1. ## Residues at simple poles

Hi folks,

Having real problems with a complex analysis homework. can the residue of a complex function at a simple pole be 0?

ie for g(z)= sin(z)/z i think the pole is just 0 of order one which is simple, but by calculating the residue i get 0..am i doing something wrong?

I'm using the formula if c is the simple pole and g(z)= f(z)/h(z) then the residue at c of g(z) = f(c)/h'(c)..is that okay?

Thanks for any help

Donsie

2. Originally Posted by Donsie
Hi folks,

Having real problems with a complex analysis homework. can the residue of a complex function at a simple pole be 0?

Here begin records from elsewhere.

/-- What the exit from DEEP SLEEP finds (R364, R365): the always-on blocks, the DRAM and the supervisor SRAM are kept; the time unit starts anew; the
Bellwether resumes and loads its configuration again. The stage in force takes effect anew, and an exit dwell begins anew (DEDUCED, log entry 134). -/
def State.deepKept (s : State) : State :=
  let r := State.reset
  let keepMem := s.mem.filter (fun c => (0x10000000 ≤ c.1 && c.1 < 0x10080000) || 0x100000000 ≤ c.1)
  { r with
    regs := deepRegs s.regs, live := deepRegs s.live, straps := s.straps, mem := keepMem, free := s.free,
    geo := { s.geo with cur := r.geo.cur, forming := none, late := none },
    hst := { r.hst with longTiles := s.hst.longTiles, rings := s.hst.rings },
    mix := { r.mix with gains := s.mix.gains, firs := s.mix.firs, staging := s.mix.staging, proposals := s.mix.proposals,
                        propNext := s.mix.propNext, odly := s.mix.odly },
    msgs := s.msgs, flash := s.flash, otp := s.otp, enrol := s.enrol, triggers := s.triggers, ptp := s.ptp,
    pins := s.pins, cel := { r.cel with capacity := s.cel.capacity }, clk := { r.clk with xoAt := 0 },
    sup := { s.sup with clearAt := none, applied := 0, cut := 0 }, bwt := s.bwt, image := s.image,
    tly := { r.tly with log := [] }, pending := s.pending }

/-- The exit from DEEP SLEEP (R364, R365): the Bellwether resumes, fills the pre-lock buffer and the Drover memories again, and starts the blocks. -/
def State.leaveDeep (s : State) : State :=
  let s := s.deepKept
  let s := ((s.wr R.CLK_MODE_CUR 0).bump R.CLK_CNT_WAKE_VALUE).wr R.CLK_GATE_NOW_VALUE 0
  (((s.wr R.CEL_STATUS_SR 0).quiet).unwriteSlots).applyConfig.startBlocks

/-- WAKE (R363, R365): an enabled source leaves SLEEP or DEEP SLEEP; its cause is latched. -/
def execWake (cause : WakeBy) (t : Nat) (s : State) : Host.Outcome State Fault Refusal :=
  let s := s.atRaw t
  .next (match s.clk.sleep with
    | none => s
    | some z =>
      if !s.wakeEnabled cause || z.wakeBlk.isSome || s.rd R.CLK_MODE_CUR = 0 then s
      else
        let s := s.wr R.CLK_WAKE_STAT_w (setBits (s.rd R.CLK_WAKE_STAT_w) (wakeBit cause) (wakeBit cause) 1)
        let s := match cause with
          | .press m => { s with clk := { s.clk with wokeBy := s.clk.wokeBy ++ [m.val] } }
          | _ => s
        if z.deep && z.closed then s.leaveDeep else s.leaveSleep)

/-! ### Life cycle (R394) -/

/-- FIELD is set for good. -/
def State.setInField (s : State) : State := { s with otp := { s.otp with inField := true } }.flag R.SEC_STATUS_FIELD

/-- SET_FIELD (R394). -/
def execSetField (t : Nat) (s : State) : Host.Outcome State Fault Refusal := .next (s.atRaw t).setInField

end Sys2Proof.Machine
end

ie for g(z)= sin(z)/z i think the pole is just 0 of order one which is simple, but by calculating the residue i get 0..am i doing something wrong?

I'm using the formula if c is the simple pole and g(z)= f(z)/h(z) then the residue at c of g(z) = f(c)/h'(c)..is that okay?

Thanks for any help

Donsie
There is no pole at all at z= 0 for $\displaystyle \frac{sin(z)}{z}$, just a "removable discontinuity". Remember, from Calculus I, that $\displaystyle \lim_{z\to\infty}\frac{sin(z)}{z}= 1$. "Remove" the discontinuity by defining g(0)= 1.

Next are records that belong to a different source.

-- ==== Sys2Proof/Machine/DroverOps.lean ====
section
/-! DEFINITION. The Drover instruction words (06_drover_instructions.md R121–R123), what each register instruction computes (R102–R105, R124–R130)
and what a bundle names (R112). -/

namespace Sys2Proof.Machine

open Sys2Proof

/-! ### Words (R121–R123) -/

/-- Fields of a word. -/
def wbv (n w hi lo : Nat) : BitVec n := BitVec.ofNat n (bitsOf w hi lo)

def fmtM (w : Nat) : FmtM :=
  ⟨bitOf w 25, wbv 6 w 24 19, wbv 6 w 18 13, bitOf w 12, bitOf w 11, wbv 3 w 10 8, bitOf w 7, bitOf w 6, wbv 2 w 5 4, bitOf w 3⟩
def fmtA (w : Nat) : FmtA := ⟨bitOf w 25, wbv 6 w 24 19, wbv 5 w 17 13, bitOf w 12⟩
def fmtV (w : Nat) : FmtV := ⟨wbv 6 w 25 20, wbv 6 w 19 14, wbv 6 w 13 8, bitOf w 7, bitOf w 6, wbv 4 w 3 0⟩
def fmtT (w : Nat) : FmtT := ⟨wbv 6 w 25 20, wbv 4 w 19 16, wbv 2 w 15 14, bitOf w 13⟩
def fmtXV (w : Nat) : FmtXV := ⟨wbv 6 w 25 20, bitOf w 19, wbv 3 w 18 16, wbv 4 w 15 12⟩
def fmtL (w : Nat) : FmtL := ⟨wbv 6 w 25 20, bitOf w 19, wbv 3 w 18 16, bitOf w 15, bitOf w 14, wbv 3 w 13 11⟩
def fmtW (w : Nat) : FmtW := ⟨wbv 4 w 25 22, wbv 4 w 21 18, wbv 18 w 17 0⟩
def fmtX (w : Nat) : FmtX := ⟨wbv 4 w 25 22, wbv 4 w 21 18, wbv 4 w 17 14, wbv 5 w 13 9, wbv 5 w 8 4⟩
def fmtAX (w : Nat) : FmtAX := ⟨wbv 4 w 25 22, wbv 4 w 21 18, bitOf w 17⟩
def fmtS (w : Nat) : FmtS := ⟨wbv 4 w 25 22, wbv 8 w 21 14, wbv 3 w 13 11, wbv 3 w 10 8, wbv 2 w 7 6⟩
def fmtB (w : Nat) : FmtB := ⟨wbv 4 w 25 22, wbv 4 w 21 18, wbv 12 w 11 0⟩
def fmtLP (w : Nat) : FmtLP := ⟨bitOf w 25, bitOf w 24, bitOf w 23, wbv 11 w 22 12, wbv 12 w 11 0⟩
def fmtP (w : Nat) : FmtP := ⟨bitOf w 21, wbv 4 w 20 17, wbv 4 w 16 13⟩

/-- The operation of a format, unless bits `[hi:lo]` that are reserved are not zero. -/
def opIf (w hi lo : Nat) (o : DrvOp) : DrvOp := if bitsOf w hi lo = 0 then o else .undef

/-- The PORT instruction of a word (R131). -/
def decodePort (w : Nat) : DrvOp :=
  let f := fmtP w
  opIf w 12 0 ([DrvOp.take f, .give f, .done f, .tapset f, .taprd f, .accadd f, .accrc f].getD (bitsOf w 25 22) .undef)

/-- Formats M, A and the vector formats: opcodes 0x00–0x1B. -/
def decodeVec (w op : Nat) : DrvOp :=
  let v := fmtV w
  let l := fmtL w
  match op with
  | 0x00 => opIf w 25 0 .nop
  | 0x01 => opIf w 2 0 (.mac (fmtM w))
  | 0x02 => opIf w 2 0 (.cmr (fmtM w))
  | 0x03 => opIf w 2 0 (.cmi (fmtM w))
  | 0x04 => opIf w 18 18 (opIf w 11 0 (.accw (fmtA w)))
  | 0x05 => opIf w 18 18 (opIf w 11 0 (.mova (fmtA w)))
  | 0x06 => opIf w 16 0 (.amovx (fmtAX w))
  | 0x12 => opIf w 11 0 (.movxv (fmtXV w))
  | 0x13 => opIf w 11 0 (.movvx (fmtXV w))
  | 0x14 => opIf w 12 0 (.tapph (fmtT w))
  | 0x15 => opIf w 12 0 (.tapgn (fmtT w))
  | 0x18 => opIf w 10 0 (.ldv l)
  | 0x19 => opIf w 10 0 (.stv l)
  | 0x1A => opIf w 10 0 (.sta l)
  | 0x1B => opIf w 10 0 (opIf w 24 22 (.stas l))
  | n => opIf w 5 4 ([DrvOp.lcoef v, .vadd v, .vsub v, .vmax v, .vmin v, .vabs v, .vshr v, .vshl v, .vswp v, .vbc v, .vmov v].getD (n - 7) .undef)

/-- The scalar, special-register and control formats: opcodes from 0x1C. -/
def decodeScalar (w op : Nat) : DrvOp :=
  let x := fmtX w
  match op with
  | 0x1C => .ldw (fmtW w)
  | 0x1D => .stw (fmtW w)
  | 0x1E => .ldwf (fmtW w)
  | 0x1F => .stwf (fmtW w)
  | 0x2C => .addi (fmtW w)
  | 0x2D => .movi (fmtW w)
  | 0x2E => .movhi (fmtW w)
  | 0x30 => opIf w 5 0 (.agset (fmtS w))
  | 0x31 => opIf w 5 0 (.agget (fmtS w))
  | 0x32 => opIf w 5 0 (.mts (fmtS w))
  | 0x33 => opIf w 5 0 (.mfs (fmtS w))
  | 0x34 => opIf w 5 0 (.scstep (fmtS w))
  | 0x38 => opIf w 17 12 (.br (fmtB w))
  | 0x39 => opIf w 17 12 (.brx (fmtB w))
  | 0x3A => opIf w 17 12 (.call (fmtB w))
  | 0x3B => if bitOf w 23 then opIf w 18 12 (.loop (fmtLP w)) else .loop (fmtLP w)
  | 0x3C => opIf w 17 12 (.reti (fmtB w))
  | 0x3E => decodePort w
  | n => if n < 0x20 then .undef else
    opIf w 3 0 ([DrvOp.add x, .sub x, .and_ x, .or_ x, .xor x, .shl x, .shr x, .sra x, .cmp x, .mulx x, .extu x, .exts x].getD (n - 0x20) .undef)

/-- The instruction of a word (DESIGN CHOICE, log entry 7) (DEDUCED, log entry 66). -/
def decodeDrv (w : Nat) : DrvOp :=
  let op := bitsOf w 31 26
  if op = 0x16 || op = 0x17 then .undef else if op < 0x1C then decodeVec w op else decodeScalar w op

/-- Sub-fields listed as undefined or reserved, and those that must be zero (R122, R124, R125, R129, R130). -/
def DrvOp.defined : DrvOp → Bool
  | .undef => false
  | .mac f | .cmr f | .cmi f => f.ps ≠ 3#2 && !(f.kb && 16 ≤ f.vb.toNat)
  | .lcoef f => f.imm4.toNat < 4 && !(f.kb && 16 ≤ f.vb.toNat) && !(f.kd && 16 ≤ f.vd.toNat)
  | .vbc f => f.imm4.toNat < 8 && !(f.kb && 16 ≤ f.vb.toNat) && !(f.kd && 16 ≤ f.vd.toNat)
  | .vadd f | .vsub f | .vmax f | .vmin f | .vabs f | .vshr f | .vshl f | .vswp f | .vmov f =>
    !(f.kb && 16 ≤ f.vb.toNat) && !(f.kd && 16 ≤ f.vd.toNat)
  | .movxv f | .movvx f => !(f.k && 16 ≤ f.v.toNat)
  | .tapgn f => f.xd = 0#4
  | .ldv f | .stv f => !(f.k && 16 ≤ f.reg.toNat)
  | .stas f => bitsOf f.reg.toNat 4 2 = 0
  | .cmp f => f.xd = 0#4
  | .movi f => f.xa = 0#4
  | .movhi f => f.xa = 0#4 && f.imm.toNat < 16384
  | .agset f | .agget f => f.fld.toNat < 5
  | .mts f | .mfs f => (0xA0 ≤ f.sel.toNat && f.sel.toNat ≤ 0xAA) || (0xB0 ≤ f.sel.toNat && f.sel.toNat ≤ 0xB3)
  | .br f => f.cond ≠ 15#4
  | .brx f | .call f => f.cond = 0#4
  | .reti f => f.cond = 0#4 && f.xa = 0#4 && f.target = 0#12
  | .loop f => !f.xc || f.cnt.toNat % 128 = 0
  | _ => true

/-- The slots an instruction may stand in (R95, R123, R132). -/
def DrvOp.slotOk (slot1 : Bool) : DrvOp → Bool
  | .mac _ | .cmr _ | .cmi _ => !slot1
  | .ldwf _ | .stwf _ | .br _ | .brx _ | .call _ | .loop _ | .reti _ => slot1
  | .take _ | .give _ | .done _ | .tapset _ | .taprd _ | .accadd _ | .accrc _ => slot1
  | _ => true

def DrvOp.isBranch : DrvOp → Bool
  | .br _ | .brx _ | .call _ | .loop _ | .reti _ => true
  | _ => false

/-- The PORT instructions, which a handler must not issue (R115). -/
def DrvOp.isPort : DrvOp → Bool
  | .take _ | .give _ | .done _ | .tapset _ | .taprd _ | .accadd _ | .accrc _ => true
  | _ => false

/-- TAKE, GIVE and DONE, beside which slot 0 holds NOP (R132). -/
def DrvOp.alone : DrvOp → Bool
  | .take _ | .give _ | .done _ => true
  | _ => false

/-- Port reads (R112). -/
def DrvOp.isRead : DrvOp → Bool
  | .taprd _ | .accrc _ | .ldwf _ => true
  | _ => false

/-! ### What a bundle names of what a port read may write (R112) -/

/-- X0–X15 are 0–15, ACC0–ACC15 are 16–31, SR is 32. -/
def resAcc (bank : Bool) : List Nat := (List.range 8).map (fun i => 16 + 8 * b2n bank + i)
def resSr : Nat := 32

def DrvOp.names : DrvOp → List Nat
  | .mac f | .cmr f | .cmi f => resSr :: resAcc f.bank
  | .accw f | .mova f => resSr :: resAcc f.bank
  | .amovx f => [f.xd.toNat, 16 + f.acc.toNat]
  | .vadd _ | .vsub _ | .vabs _ | .vshl _ => [resSr]
  | .movxv f | .movvx f => [f.x.toNat]
  | .tapph f => [9, 12, f.xd.toNat, resSr]
  | .tapgn _ => [10, 11]
  | .sta f => resSr :: resAcc (bitOf f.reg.toNat 5)
  | .stas f => resAcc (bitOf f.reg.toNat 5)
  | .ldw f | .stw f | .ldwf f | .stwf f => [f.xd.toNat, f.xa.toNat]
  | .add f | .sub f | .and_ f | .or_ f | .xor f | .shl f | .shr f | .sra f | .mulx f => [f.xd.toNat, f.xa.toNat, f.xb.toNat, resSr]
  | .cmp f => [f.xa.toNat, f.xb.toNat, resSr]
  | .extu f | .exts f => [f.xd.toNat, f.xa.toNat, resSr]
  | .addi f => [f.xd.toNat, f.xa.toNat, resSr]
  | .movi f | .movhi f => [f.xd.toNat]
  | .agset f | .agget f => [f.x.toNat]
  | .mts f | .mfs f => if f.sel = 0xA7#8 then [f.x.toNat, resSr] else [f.x.toNat]
  | .br f => if f.cond = 0#4 then [] else [resSr]
  | .brx f => [f.xa.toNat]
  | .call _ => [15]
  | .loop f => if f.xc then [f.cnt.toNat / 128] else []
  | .reti _ => [resSr]
  | .take _ => [0, 1, 2, 3]
  | .give _ => [4, 5, 6, 7]
  | .tapset f => [f.xa.toNat, f.xb.toNat]
  | .taprd _ => [8, 9, 10, 11, 12, resSr]
  | .accadd f | .accrc f => f.xa.toNat :: resAcc f.bank
  | _ => []

/-- What a result writes, numbered so. -/
def Wr.dest : Wr → Option Nat
  | .x r _ => some r
  | .acc r _ => some (16 + r)
  | .flags _ _ => some resSr
  | _ => none

/-- The destinations of the outstanding port reads. -/
def CoreSt.awaited (x : CoreSt) : List Nat := x.reads.flatMap (fun r => r.wrs.filterMap Wr.dest)

/-! ### Vectors and accumulators (R102–R106, R124–R127) -/

/-- A result and its latency (R93). -/
abbrev Res := List (Nat × Wr)

/-- SSAT and ASAT are set by L = 1. -/
def ssat (hit : Bool) : Res := if hit then [(1, .flags 0x100 0x100)] else []
def asat (hit : Bool) : Res := if hit then [(1, .flags 0x200 0x200)] else []

/-- Lane of a V or K register. -/
def CoreSt.lane (x : CoreSt) (k : Bool) (r i : Nat) : Int := if k then x.kLane r i else x.vLane r i

/-- The result that writes a lane of a V or K register; the physical register is chosen at issue (R106). -/
def CoreSt.laneWr (x : CoreSt) (k : Bool) (r i : Nat) (v : Int) : Wr := if k then .k (r % 16 * 8 + i) v else .v (x.phys r * 8 + i) v

/-- Eight lanes written after `l` cycles. -/
def CoreSt.vecWr (x : CoreSt) (l : Nat) (k : Bool) (r : Nat) (f : Nat → Int) : Res :=
  (List.range 8).map (fun i => (l, x.laneWr k r i (f i)))

/-- Lanes saturated to 18 bits, with SSAT. -/
def CoreSt.vecSat (x : CoreSt) (f : FmtV) (g : Nat → Int) : Res :=
  x.vecWr 1 f.kd f.vd.toNat (fun i => sat17 (g i)) ++ ssat ((List.range 8).any (fun i => sat17Hit (g i)))

/-- The first accumulator of a bank. -/
def bankBase (b : Bool) : Nat := 8 * b2n b

/-- Lanes of operand B: of V or K, unsigned with U (R125). -/
def CoreSt.macB (x : CoreSt) (f : FmtM) (i : Nat) : Int :=
  let v := x.lane f.kb f.vb.toNat i
  if f.u then (unsignedOf 18 v : Nat) else v

/-- The pair of B a complex partial uses in lane `k`. -/
def FmtM.pair (f : FmtM) (k : Nat) : Nat := if f.bc then f.lane.toNat / 2 * 2 else k / 2 * 2

/-- The product of a lane before the shift by PS. -/
def CoreSt.macProd (x : CoreSt) (f : FmtM) (k : Nat) : Int :=
  x.vLane f.va.toNat k * x.macB f (if f.bc then f.lane.toNat else k)

def CoreSt.cmrProd (x : CoreSt) (f : FmtM) (k : Nat) : Int := x.vLane f.va.toNat k * x.macB f (FmtM.pair f k)

def CoreSt.cmiProd (x : CoreSt) (f : FmtM) (k : Nat) : Int :=
  if k % 2 = 0 then -(x.vLane f.va.toNat (k + 1) * x.macB f (FmtM.pair f k + 1)) else x.vLane f.va.toNat (k - 1) * x.macB f (FmtM.pair f k + 1)

/-- A multiply-accumulate (R102, R125): lanes, saturation, ASAT. -/
def CoreSt.macRes (x : CoreSt) (f : FmtM) (prod : Nat → Int) : Res :=
  let sum (k : Nat) : Int :=
    let p := prod k * 2 ^ f.ps.toNat
    (if f.z then 0 else x.accChain (bankBase f.bank + k)) + (if f.n then -p else p)
  (List.range 8).map (fun k => (4, Wr.acc (bankBase f.bank + k) (satAcc (sum k)))) ++ asat ((List.range 8).any (fun k => satAcc (sum k) ≠ sum k))

/-- ACCW (R103, R126). -/
def CoreSt.accwRes (x : CoreSt) (f : FmtA) : Res :=
  let sum (k : Nat) : Int := (if f.add then x.accChain (bankBase f.bank + k) else 0) + x.vLane f.v.toNat k * 2 ^ f.sh.toNat
  (List.range 8).map (fun k => (4, Wr.acc (bankBase f.bank + k) (satAcc (sum k)))) ++ asat ((List.range 8).any (fun k => satAcc (sum k) ≠ sum k))

/-- An accumulator narrowed with right shift `k` before saturation (R103). -/
def CoreSt.narrow (x : CoreSt) (bank : Bool) (k i : Nat) : Int := rheDiv (x.accv (bankBase bank + i)) (2 ^ (17 + k))

/-- MOVA (R103). -/
def CoreSt.movaRes (x : CoreSt) (f : FmtA) : Res :=
  x.vecWr 2 false f.v.toNat (fun i => sat17 (x.narrow f.bank f.sh.toNat i)) ++
    ssat ((List.range 8).any (fun i => sat17Hit (x.narrow f.bank f.sh.toNat i)))

/-- AMOVX (R124). -/
def CoreSt.amovxRes (x : CoreSt) (f : FmtAX) : Res :=
  let a := x.accv f.acc.toNat
  [(1, .x f.xd.toNat (if f.h then unsignedOf 32 (a / 2 ^ 32) else unsignedOf 32 a))]

/-- Coefficient k = −1, 0, 1, 2 at the phase of a lane (R59). -/
def coefOf (k : Nat) (v : Int) : Int :=
  let c := lagrange (unsignedOf 8 v)
  match k with
  | 0 => c.1
  | 1 => c.2.1
  | 2 => c.2.2.1
  | _ => c.2.2.2

/-- The delay of lane `i` that TAPPH takes (R127). -/
def CoreSt.tapDelay (x : CoreSt) (f : FmtT) (i : Nat) : Int :=
  let t1 : Int := (bitsOf (x.xr 9) 31 7 : Nat)
  let t0 : Int := (bitsOf (x.xr 12) 24 0 : Nat)
  let j : Int := (8 * f.g.toNat + i : Nat)
  if f.j then t0 else rheDiv (32 * t0 + (j + 1) * (t1 - t0)) 32

/-- TAPPH (R127). -/
def CoreSt.tapphRes (x : CoreSt) (f : FmtT) : Res :=
  let m (i : Nat) : Int := x.tapDelay f i / 256
  x.vecWr 1 false f.vd.toNat (fun i => x.tapDelay f i % 256) ++
    [(1, .x f.xd.toNat (unsignedOf 32 (m 0))), (1, .flags 1 (b2n ((List.range 8).all (fun i => m i = m 0))))]

/-- TAPGN (R127): GAIN_INC is X10 [12:0] followed by X11 [31:26]. -/
def CoreSt.tapgnRes (x : CoreSt) (f : FmtT) : Res :=
  let gain : Int := (bitsOf (x.xr 10) 30 13 : Nat)
  let inc := signedOf 19 (bitsOf (x.xr 10) 12 0 * 64 + bitsOf (x.xr 11) 31 26)
  x.vecWr 1 false f.vd.toNat (fun i => signedOf 18 (unsignedOf 18 (rheDiv (32 * (gain - inc) + ((8 * f.g.toNat + i + 1 : Nat) : Int) * inc) 32)))

/-! ### Scalars (R124) -/

/-- The four flags as a result: Z, N, V, C. -/
def flagsRes (r : Nat) (v c : Bool) : Nat × Wr := (1, .flags 0xF (b2n (r = 0) + 2 * b2n (bitOf r 31) + 4 * b2n v + 8 * b2n c))

/-- XD = a + b with its flags. -/
def addRes (xd a b : Nat) : Res :=
  let r := (a + b) % 2 ^ 32
  [(1, .x xd r), flagsRes r (signedOf 32 a + signedOf 32 b ≠ signedOf 32 r) (2 ^ 32 ≤ a + b)]

/-- The flags of a − b, and the difference. -/
def subFlags (a b : Nat) : Nat × (Nat × Wr) :=
  let r := (a + 2 ^ 32 - b) % 2 ^ 32
  (r, flagsRes r (signedOf 32 a - signedOf 32 b ≠ signedOf 32 r) (b ≤ a))

/-- A logical result: N and Z, with C and V cleared. -/
def logicRes (xd r : Nat) : Res := [(1, .x xd (r % 2 ^ 32)), flagsRes (r % 2 ^ 32) false false]

/-- IMM18 sign-extended. -/
def FmtW.val (f : FmtW) : Nat := unsignedOf 32 f.imm.toInt

/-- EXTU's field. -/
def CoreSt.field (x : CoreSt) (f : FmtX) : Nat := (x.xr f.xa.toNat >>> f.pos.toNat) % 2 ^ (f.wm1.toNat + 1)

/-- A field of an address generator (R130). -/
def AddrGen.fld (g : AddrGen) (n : Nat) : Nat :=
  match n with
  | 0 => g.base
  | 1 => unsignedOf 18 g.ptr
  | 2 => unsignedOf 18 g.inc
  | 3 => g.len
  | _ => g.mode

/-- The result that writes it. -/
def agWr (n fld w : Nat) : Wr :=
  match fld with
  | 0 => .agBase n (w % 131072)
  | 1 => .agPtr n (signedOf 18 w)
  | 2 => .agInc n (signedOf 18 w)
  | 3 => .agLen n (w % 131072)
  | _ => .agMode n (w % 4)

/-- A special register as MFS reads it (R130). -/
def CoreSt.special (x : CoreSt) (sel : Nat) : Nat :=
  if sel < 0xA7 then x.loopReg (sel - 0xA0)
  else if sel = 0xA7 then x.sr
  else if sel = 0xA8 then x.pc
  else if sel = 0xA9 then x.ipc
  else if sel = 0xAA then x.isr
  else (x.scl (sel - 0xB0)).word

/-- MTS (R130): a write of PC is discarded. IPC and ISR take the latency of the ALU class (DESIGN CHOICE, log entry 104). -/
def mtsRes (sel w : Nat) : Res :=
  if sel < 0xA7 then [(2, .loopReg (sel - 0xA0) w)]
  else if sel = 0xA7 then [(1, .sr w)]
  else if sel = 0xA8 then []
  else if sel = 0xA9 then [(1, .ipc w)]
  else if sel = 0xAA then [(1, .isr w)]
  else [(3, .scl (sel - 0xB0) (scaleOf w))]

/-- SCSTEP (R105). -/
def CoreSt.scstepRes (x : CoreSt) (n : Nat) : Res :=
  let z := x.scl n
  let s := if z.m < 32768 then 0 else if z.m < 65536 then 1 else 2
  [(3, .sclStep n (min 31 (z.e + s)) s)]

The Taylor's series for sin(z) is $\displaystyle z- \frac{1}{6} z^3+ \frac{1}{5!}z^5+ \cdot\cdot\cdot+ \frac{(-1)^n}{(2n+1)!}z^{2n+1}+ \cdot\cdot\cdot$.

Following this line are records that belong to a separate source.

-- ==== Sys2Proof/Machine/BusCmds.lean ====
section
/-! DEFINITION. REGISTER_WRITE, RAW_READ and RAW_WRITE (R14, R330, R331, R395). -/

namespace Sys2Proof.Machine

open Sys2Proof

/-- Does a master issue its access? None does in clock hold (R354), and the Bellwether none in safe stop (R317). -/
def State.mayAccess (s : State) (master : Nat) : Bool := !s.clk.held && (master ≠ mBellwether || (s.fwRuns && !s.gated 22))

/-- REGISTER_WRITE (R14, R330, R331): a write of the lanes named by a master. -/
def execRegisterWrite (master : Fin 12) (core : Fin 32) (addr word : BitVec 32) (lanes : BitVec 4) (t : Nat) (s : State) :
    Host.Outcome State Fault Refusal :=
  let s := s.atRaw t
  .next (if s.mayAccess master.val then (s.busWrite master.val core.val (addr.toNat / 4 * 4) word.toNat lanes.toNat).runSteps 64 else s)

/-- The words from an address up, as the Bellwether reads them. -/
def State.rawWords (s : State) (a : Nat) : Nat → List Byte × State
  | 0 => ([], s)
  | n + 1 =>
    let r := s.busRead mBellwether 0 (a % 2 ^ 32)
    let rest := State.rawWords r.2 (a + 4) n
    (leBytes 4 r.1 ++ rest.1, rest.2)

/-- Words written from an address up. -/
def State.rawPut (s : State) (a : Nat) : List (BitVec 32) → State
  | [] => s
  | w :: ws => State.rawPut (s.busWrite mBellwether 0 (a % 2 ^ 32) w.toNat 15) (a + 4) ws

/-- The statuses of RAW_READ and RAW_WRITE. -/
def rawStatus (a n : Nat) : Status := firstBad [countIn 1 256 n, badUnless (a % 4 = 0)]

/-- RAW_READ (R395): an RC counter read is cleared, and lost to its total (R309). -/
def execRawRead (h : Hdr) (addr : BitVec 32) (n : BitVec 16) (s : State) : Host.Outcome State Fault Refusal :=
  .next (s.receive h (op 0x0F02 1 0 .query) (fun s i => ⟨lenIs h 8, s.maint = some i, false, rawStatus addr.toNat n.toNat⟩)
    (fun s _ => let r := s.rawWords addr.toNat n.toNat; (r.2, some (.ok, r.1))))

/-- RAW_WRITE (R395): it takes effect as register writes. -/
def execRawWrite (h : Hdr) (addr : BitVec 32) (words : List (BitVec 32)) (s : State) : Host.Outcome State Fault Refusal :=
  .next (s.receive h (op 0x0F03 1 0 .other) (fun s i => ⟨lenIs h (8 + 4 * words.length), s.maint = some i, false, rawStatus addr.toNat words.length⟩)
    (fun s _ => ((s.rawPut addr.toNat words).runSteps 64, some (.ok, []))))

end Sys2Proof.Machine
end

So $\displaystyle \frac{sin(z)}{z}= 1- \frac{1}{6}z^2+ \frac{1}{5!}z^4+ \cdot\cdot\cdot+ \frac{(-1)^n}{(2n+1)!}z^{2n}+ \cdot\cdot\cdot$, an analytic function. Again, that has the value "1" at z= 0.

3. ## ..

thank you!

So to make sure i have it right..

the function f(z)= 1/1+z^3 has a simple pole at z= -1. correct?

Then to get the residue at this pole can i use the formula res(f,c) where c is the simple pole = g(c)/h'(c) where g(c) is just 1, h'(z)= 3z^2 so h'(c)=3. so the residue is just 1/3? is that also correct?

Donsie

4. Originally Posted by Donsie
thank you!

So to make sure i have it right..

the function f(z)= 1/1+z^3 has a simple pole at z= -1. correct?

Then to get the residue at this pole can i use the formula res(f,c) where c is the simple pole = g(c)/h'(c) where g(c) is just 1, h'(z)= 3z^2 so h'(c)=3. so the residue is just 1/3? is that also correct?